**Task directions**
Check each line of the data for "List", and copy the ones that have it.

**Input data**
/-- Words of the V engine: the opcode picks the row, the fixed fields must hold (R43, R66). -/
def decodeV (op w : Nat) (pre : Option Payload) : Except Reject Instr :=
  match op with
  | 0 =>  plain pre (.vadd (f6 w 16) (f6 w 10) (f6 w 4) (f3 w 1) (f1 w 0))
  | 1 =>  plain pre (.vsub (f6 w 16) (f6 w 10) (f6 w 4) (f3 w 1) (f1 w 0))
  | 2 =>  plain pre (.vmul (f6 w 16) (f6 w 10) (f6 w 4) (f3 w 1) (f1 w 0))
  | 3 =>  plain pre (.vdiv (f6 w 16) (f6 w 10) (f6 w 4) (f3 w 1) (f1 w 0))
  | 4 =>  plain pre (.vmin (f6 w 16) (f6 w 10) (f6 w 4) (f3 w 1) (f1 w 0))
  | 5 =>  plain pre (.vmax (f6 w 16) (f6 w 10) (f6 w 4) (f3 w 1) (f1 w 0))
  | 6 =>  if field w 4 6 == 0 then plain pre (.vabs (f6 w 16) (f6 w 10) (f3 w 1) (f1 w 0)) else .error .reserved
  | 7 =>  if field w 4 6 == 0 then plain pre (.vneg (f6 w 16) (f6 w 10) (f3 w 1) (f1 w 0)) else .error .reserved
  | 8 =>  plain pre (.vfma (f6 w 16) (f6 w 10) (f6 w 4) (f3 w 1) (f1 w 0))
  | 9 =>  plain pre (.vfms (f6 w 16) (f6 w 10) (f6 w 4) (f3 w 1) (f1 w 0))
  | 10 =>  if field w 4 6 == 0 then plain pre (.vrcpa (f6 w 16) (f6 w 10) (f3 w 1) (f1 w 0)) else .error .reserved
  | 11 =>  if field w 4 6 == 0 then plain pre (.vrsqa (f6 w 16) (f6 w 10) (f3 w 1) (f1 w 0)) else .error .reserved
  | 12 =>  if field w 4 6 == 0 then plain pre (.vexp2a (f6 w 16) (f6 w 10) (f3 w 1) (f1 w 0)) else .error .reserved
  | 13 =>  if field w 4 6 == 0 then plain pre (.vlog2a (f6 w 16) (f6 w 10) (f3 w 1) (f1 w 0)) else .error .reserved
  | 16 =>  plain pre (.viadd (f6 w 16) (f6 w 10) (f6 w 4) (f3 w 1) (f1 w 0))
  | 17 =>  plain pre (.visub (f6 w 16) (f6 w 10) (f6 w 4) (f3 w 1) (f1 w 0))
  | 18 =>  plain pre (.vimul (f6 w 16) (f6 w 10) (f6 w 4) (f3 w 1) (f1 w 0))
  | 19 =>  plain pre (.vimin (f6 w 16) (f6 w 10) (f6 w 4) (f3 w 1) (f1 w 0))
  | 20 =>  plain pre (.vimax (f6 w 16) (f6 w 10) (f6 w 4) (f3 w 1) (f1 w 0))
  | 21 =>  plain pre (.vnmin (f6 w 16) (f6 w 10) (f6 w 4) (f3 w 1) (f1 w 0))
  | 22 =>  plain pre (.vnmax (f6 w 16) (f6 w 10) (f6 w 4) (f3 w 1) (f1 w 0))
  | 23 =>  plain pre (.viadds (f6 w 16) (f6 w 10) (f6 w 4) (f3 w 1) (f1 w 0))
  | 24 =>  plain pre (.vnadds (f6 w 16) (f6 w 10) (f6 w 4) (f3 w 1) (f1 w 0))
  | 32 =>  plain pre (.vand (f6 w 16) (f6 w 10) (f6 w 4) (f3 w 1) (f1 w 0))
  | 33 =>  plain pre (.vor (f6 w 16) (f6 w 10) (f6 w 4) (f3 w 1) (f1 w 0))
  | 34 =>  plain pre (.vxor (f6 w 16) (f6 w 10) (f6 w 4) (f3 w 1) (f1 w 0))
  | 35 =>  if field w 4 6 == 0 then plain pre (.vnot (f6 w 16) (f6 w 10) (f3 w 1) (f1 w 0)) else .error .reserved
  | 36 =>  plain pre (.vsll (f6 w 16) (f6 w 10) (f6 w 4) (f3 w 1) (f1 w 0))
  | 37 =>  plain pre (.vsrl (f6 w 16) (f6 w 10) (f6 w 4) (f3 w 1) (f1 w 0))
  | 38 =>  plain pre (.vsra (f6 w 16) (f6 w 10) (f6 w 4) (f3 w 1) (f1 w 0))
  | 40 =>  plain pre (.vpack (f6 w 16) (f6 w 10) (f6 w 4) (f3 w 1) (f1 w 0))
  | 41 =>  if field w 6 4 == 0 then plain pre (.vunpk (f6 w 16) (f6 w 10) (f1 w 5) (f1 w 4) (f3 w 1) (f1 w 0)) else .error .reserved
  | 48 =>  if field w 4 2 == 0 then plain pre (.vcvtF16F32 (f6 w 16) (f6 w 10) (f3 w 7) (f1 w 6) (f3 w 1) (f1 w 0)) else .error .reserved
  | 49 =>  if field w 4 2 == 0 then plain pre (.vcvtBf16F32 (f6 w 16) (f6 w 10) (f3 w 7) (f1 w 6) (f3 w 1) (f1 w 0)) else .error .reserved
  | 50 =>  if field w 4 2 == 0 then plain pre (.vcvtE4m3F32 (f6 w 16) (f6 w 10) (f3 w 7) (f1 w 6) (f3 w 1) (f1 w 0)) else .error .reserved
  | 51 =>  if field w 4 2 == 0 then plain pre (.vcvtE5m2F32 (f6 w 16) (f6 w 10) (f3 w 7) (f1 w 6) (f3 w 1) (f1 w 0)) else .error .reserved
  | 52 =>  if field w 4 6 == 0 then plain pre (.vcvtF32F16 (f6 w 16) (f6 w 10) (f3 w 1) (f1 w 0)) else .error .reserved
  | 53 =>  if field w 4 6 == 0 then plain pre (.vcvtF32Bf16 (f6 w 16) (f6 w 10) (f3 w 1) (f1 w 0)) else .error .reserved
  | 54 =>  if field w 4 6 == 0 then plain pre (.vcvtF32E4m3 (f6 w 16) (f6 w 10) (f3 w 1) (f1 w 0)) else .error .reserved
  | 55 =>  if field w 4 6 == 0 then plain pre (.vcvtF32E5m2 (f6 w 16) (f6 w 10) (f3 w 1) (f1 w 0)) else .error .reserved
  | 56 =>  if field w 4 3 == 0 then plain pre (.vcvtI32F32 (f6 w 16) (f6 w 10) (f3 w 7) (f3 w 1) (f1 w 0)) else .error .reserved
  | 57 =>  if field w 4 3 == 0 then plain pre (.vcvtN32F32 (f6 w 16) (f6 w 10) (f3 w 7) (f3 w 1) (f1 w 0)) else .error .reserved
  | 58 =>  if field w 4 3 == 0 then plain pre (.vcvtF32I32 (f6 w 16) (f6 w 10) (f3 w 7) (f3 w 1) (f1 w 0)) else .error .reserved
  | 59 =>  if field w 4 3 == 0 then plain pre (.vcvtF32N32 (f6 w 16) (f6 w 10) (f3 w 7) (f3 w 1) (f1 w 0)) else .error .reserved
  | 64 =>  plain pre (.vcmpEqF32 (f7 w 15) (f6 w 9) (f6 w 3) (f3 w 0))
  | 65 =>  plain pre (.vcmpNeF32 (f7 w 15) (f6 w 9) (f6 w 3) (f3 w 0))
  | 66 =>  plain pre (.vcmpLtF32 (f7 w 15) (f6 w 9) (f6 w 3) (f3 w 0))
  | 67 =>  plain pre (.vcmpLeF32 (f7 w 15) (f6 w 9) (f6 w 3) (f3 w 0))
  | 68 =>  plain pre (.vcmpEqI32 (f7 w 15) (f6 w 9) (f6 w 3) (f3 w 0))
  | 69 =>  plain pre (.vcmpLtI32 (f7 w 15) (f6 w 9) (f6 w 3) (f3 w 0))
  | 70 =>  plain pre (.vcmpLeI32 (f7 w 15) (f6 w 9) (f6 w 3) (f3 w 0))
  | 71 =>  plain pre (.vcmpLtN32 (f7 w 15) (f6 w 9) (f6 w 3) (f3 w 0))
  | 72 =>  plain pre (.vcmpLeN32 (f7 w 15) (f6 w 9) (f6 w 3) (f3 w 0))
  | 80 =>  plain pre (.vpand (f7 w 15) (f7 w 8) (f7 w 1) (f1 w 0))
  | 81 =>  plain pre (.vpor (f7 w 15) (f7 w 8) (f7 w 1) (f1 w 0))
  | 82 =>  plain pre (.vpxor (f7 w 15) (f7 w 8) (f7 w 1) (f1 w 0))
  | 83 =>  plain pre (.vpandn (f7 w 15) (f7 w 8) (f7 w 1) (f1 w 0))
  | 84 =>  if field w 0 8 == 0 && field w 15 7 == 0 then plain pre (.vpsel (f7 w 8)) else .error .reserved
  | 85 =>  if field w 1 7 == 0 && field w 15 7 == 0 then plain pre (.vmpush (f7 w 8) (f1 w 0)) else .error .reserved
  | 86 =>  if field w 0 22 == 0 then plain pre .vminv else .error .reserved
  | 87 =>  if field w 0 22 == 0 then plain pre .vmpop else .error .reserved
  | 88 =>  if field w 16 6 == 0 then .ok (.vskipz (f16 w 0) pre) else .error .reserved
  | 96 =>  if field w 4 6 == 0 then plain pre (.vredAddF32 (f6 w 16) (f6 w 10) (f3 w 1) (f1 w 0)) else .error .reserved
  | 97 =>  if field w 4 6 == 0 then plain pre (.vredMaxF32 (f6 w 16) (f6 w 10) (f3 w 1) (f1 w 0)) else .error .reserved
  | 98 =>  if field w 4 6 == 0 then plain pre (.vredMinF32 (f6 w 16) (f6 w 10) (f3 w 1) (f1 w 0)) else .error .reserved
  | 99 =>  if field w 4 6 == 0 then plain pre (.vredAddI32 (f6 w 16) (f6 w 10) (f3 w 1) (f1 w 0)) else .error .reserved
  | 100 =>  if field w 4 6 == 0 then plain pre (.vscanAddF32 (f6 w 16) (f6 w 10) (f3 w 1) (f1 w 0)) else .error .reserved
  | 101 =>  if field w 4 6 == 0 then plain pre (.vscanAddI32 (f6 w 16) (f6 w 10) (f3 w 1) (f1 w 0)) else .error .reserved
  | 102 =>  plain pre (.vperm (f6 w 16) (f6 w 10) (f6 w 4) (f3 w 1) (f1 w 0))
  | 103 =>  if field w 0 1 == 0 && field w 4 6 == 0 then plain pre (.vbcst (f6 w 16) (f6 w 10) (f3 w 1)) else .error .reserved
  | 104 =>  if field w 4 6 == 0 then plain pre (.vmov (f6 w 16) (f6 w 10) (f3 w 1) (f1 w 0)) else .error .reserved
  | 105 =>  if field w 1 9 == 0 && field w 14 2 == 0 && field w 20 2 == 0 then plain pre (.vtrn (f4 w 16) (f4 w 10) (f1 w 0)) else .error .reserved
  | 106 =>  if field w 0 1 == 0 && field w 4 12 == 0 then plain pre (.vidx (f6 w 16) (f3 w 1)) else .error .reserved
  | 107 =>  if field w 0 16 == 0 && field w 20 2 == 0 then plain pre (.vfree (f4 w 16)) else .error .reserved
  | 112 =>  if field w 0 1 == 0 then plain pre (.vld (f6 w 16) (f6 w 10) (f6 w 4) (f3 w 1)) else .error .reserved
  | 113 =>  plain pre (.vst (f6 w 16) (f6 w 10) (f6 w 4) (f3 w 1) (f1 w 0))
  | 114 =>  if field w 0 1 == 0 then plain pre (.vgth (f6 w 16) (f6 w 10) (f6 w 4) (f3 w 1)) else .error .reserved
  | 115 =>  plain pre (.vsct (f6 w 16) (f6 w 10) (f6 w 4) (f3 w 1) (f1 w 0))
  | 116 =>  if field w 3 19 == 0 then .ok (.vbrk (f1 w 2) (f2 w 0) pre) else .error .reserved
  | 126 =>  if field w 4 18 == 0 then plain pre (.esetV (f4 w 0)) else .error .reserved
  | 127 =>  if field w 4 18 == 0 then plain pre (.ewaitV (f4 w 0)) else .error .reserved
  | _ => .error .unassigned
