-- ==== Sys2Proof/Machine/Copy.lean ====
section
/-!
DEFINITION. The X words (spec/07, R187 to R207): windows, shapes, tensor copies with their conversions, fills, gathers
and scatters, streams, transfers into gang windows (spec/10 R259, R260) and to peers (spec/22 R421 to R423), publishes,
chains and status.
-/

namespace Sys2Proof.Machine

/-! ## Windows -/

/-- A source window (R188). -/
structure SrcWindow where
  tid : Nat
  rm : Nat
  ieee : Bool
  op : Nat
  tr : Bool
  idx : Nat
  org : Nat
  rsv : Nat
  deriving DecidableEq, Repr

/-- Reads a source window (R188). -/
def SrcWindow.of (v : Nat) : SrcWindow :=
  { tid := field v 0 12
    rm := field v 12 3
    ieee := bitOf v 15
    op := field v 16 3
    tr := bitOf v 19
    idx := field v 20 22
    org := field v 42 16
    rsv := field v 58 6 }

/-- A destination window (R189). -/
structure DstWindow where
  tid : Nat
  flag : Nat
  fle : Bool
  barv : Bool
  baddr : Nat
  org : Nat
  rsv : Nat
  deriving DecidableEq, Repr

/-- Reads a destination window (R189). -/
def DstWindow.of (v : Nat) : DstWindow :=
  { tid := field v 0 12
    flag := field v 12 6
    fle := bitOf v 18
    barv := bitOf v 19
    baddr := field v 20 22
    org := field v 42 16
    rsv := field v 58 6 }

/-- The commands that copy between two windows. -/
inductive CopyKind where
  | cpy | cpyt | cls | gth | sct | put | get | red | bcst
  deriving DecidableEq, Repr

/-- Whether the command's destination may be remote (R202). -/
def CopyKind.toRemote : CopyKind → Bool
  | .put => true | .red => true | .bcst => true | _ => false

/-- Whether the command moves whole rows by an index row (R199). -/
def CopyKind.indexed : CopyKind → Bool
  | .gth => true | .sct => true | _ => false

/-! ## Elements of a record -/

/-- A part of an element: the address of its first byte, the first bit in that byte, its bits, and where they stand in
the element. An element of whole bytes is one part; a narrower one has a part in each byte that it touches. -/
structure Part_ where
  va : Nat
  bit : Nat
  width : Nat
  shift : Nat
  deriving DecidableEq, Repr

/-- Index of an element. -/
structure Ix where
  i0 : Nat
  i1 : Nat
  i2 : Nat
  i3 : Nat
  deriving DecidableEq, Repr

/-- The parts of an element (R20, R271). -/
def Record.parts (r : Record) (i : Ix) : List Part_ :=
  let e := r.elem i.i0 i.i1 i.i2 i.i3
  let n := r.fmt.size
  if 8 ≤ n then [⟨e.1, 0, n, 0⟩]
  else if e.2 + n ≤ 8 then [⟨e.1, e.2, n, 0⟩]
  else [⟨e.1, e.2, 8 - e.2, 0⟩, ⟨e.1 + 1, 0, e.2 + n - 8, 8 - e.2⟩]

/-- The scale byte of an element of an MX record (R271). -/
def Record.scaleParts (r : Record) (i : Ix) : List Part_ := [⟨r.scale i.i0 i.i1 i.i2 i.i3, 0, 8, 0⟩]

/-- What the layout of a tile window names (R258): a local address; an element of an accumulator tile; a bit of a matrix
register of a slot. -/
inductive WindowPlace where
  | scratch (off : Nat)
  | accum (n e : Nat)
  | matrix (slot m bit : Nat)
  | reserved
  deriving DecidableEq, Repr

/-- Where a byte of a transfer lies: memory, with its class, its page if it has one, and its region's holder if it is
scratchpad; an accumulator or matrix-register element of a member; a peer; a place that no holding reaches (R260); or
what it is refused with. -/
inductive Spot where
  | mem (a : Nat) (cls : Option Nat) (page : Option (Page × Nat)) (region : Option (SlotId × Nat))
  | acc (sl : SlotId) (n e : Nat)
  | reg (sl : SlotId) (m bit : Nat)
  | peer (a : Nat)
  | lost
  | outlease (va : Nat)
  | badClass
  | bad (sub : Nat)
  deriving DecidableEq, Repr

/-- The image mode of a format: 1 float, 2 int (R16). -/
def imageMode : Format → Nat
  | .fa40 => 1
  | .int40 => 2
  | _ => 0

/-- What lies at an offset of a tile window (R258). -/
def windowPlace (off : Nat) : WindowPlace :=
  if off < 0x400000 then .scratch off
  else if off < 0x500000 then .accum ((off - 0x400000) / 0x20000) (off % 0x20000 / 8)
  else if off < 0x580000 then .matrix ((off - 0x500000) / 0x10000) (off % 0x10000 / 0x1000) (8 * (off % 0x1000))
  else .reserved

/-- A byte of a member part, laid out as a tile window with the member's own accumulator names and registers (R259,
R260). -/
def State.memberSpot (s : State) (tgt : Option SlotId) (f : Format) (off : Nat) : Spot :=
  match windowPlace off, tgt with
  | .accum n el, some m =>
    let t := s.acc m n
    if 4 ≤ n then .lost
    else if imageMode f == 0 then .bad 2
    else if (((s.slot m).task).map (·.reqa)).getD 0 ≤ n then .lost
    else if t.mode != 0 && t.mode != imageMode f then .lost
    else .acc m n el
  | .accum n _, none => if n < 4 ∧ imageMode f = 0 then .bad 2 else .lost
  | .scratch a, some m =>
    if s.localHeld m a then
      .mem (s.localPhys m a) (some (mget (s.tile m.tileId).regions (a / 0x40000) {}).cls) none (some (m, a))
    else .lost
  | .matrix 0 r bit, some m => .reg m r bit
  | _, _ => .lost

/-- The member part of a gang-window address (R259). -/
def memberOf (va : Nat) : Nat := (va - 0x1FFFFFFC0000000) / 0x1000000

/-- The slot that a gang member holds, none once it has retired. -/
def State.memberSlot (s : State) (sl : SlotId) (m : Nat) : Option SlotId :=
  (s.gangOf sl).bind (fun g => mfind g.members m)

/-- A byte of a transfer through a record (R202, R259, R260, R272, R423). to is the member written, for a record in the
gang window. -/
def State.spot (s : State) (sl : SlotId) (r : Record) (remote write : Bool) (tgt : Option SlotId) (va : Nat) : Spot :=
  if inGangWindow r.base then
    if !inGangWindow va || memberOf va != memberOf r.base then .bad 9
    else s.memberSpot tgt r.fmt (va % 0x1000000)
  else
    match s.touchVa sl (.eng sl .x) r.cls va write with
    | .ok a p =>
      if isPeer p.frame then (if remote then .peer a else .outlease va)
      else if remote then .bad 9
      else .mem a (some p.cls) (some (p, va - p.va)) none
    | .outlease x => .outlease x
    | .badClass => .badClass
    | .local_ => .outlease va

**Result**
def Record.parts (r : Record) (i : Ix) : List Part_ :=
def Record.scaleParts (r : Record) (i : Ix) : List Part_ := [⟨r.scale i.i0 i.i1 i.i2 i.i3, 0, 8, 0⟩]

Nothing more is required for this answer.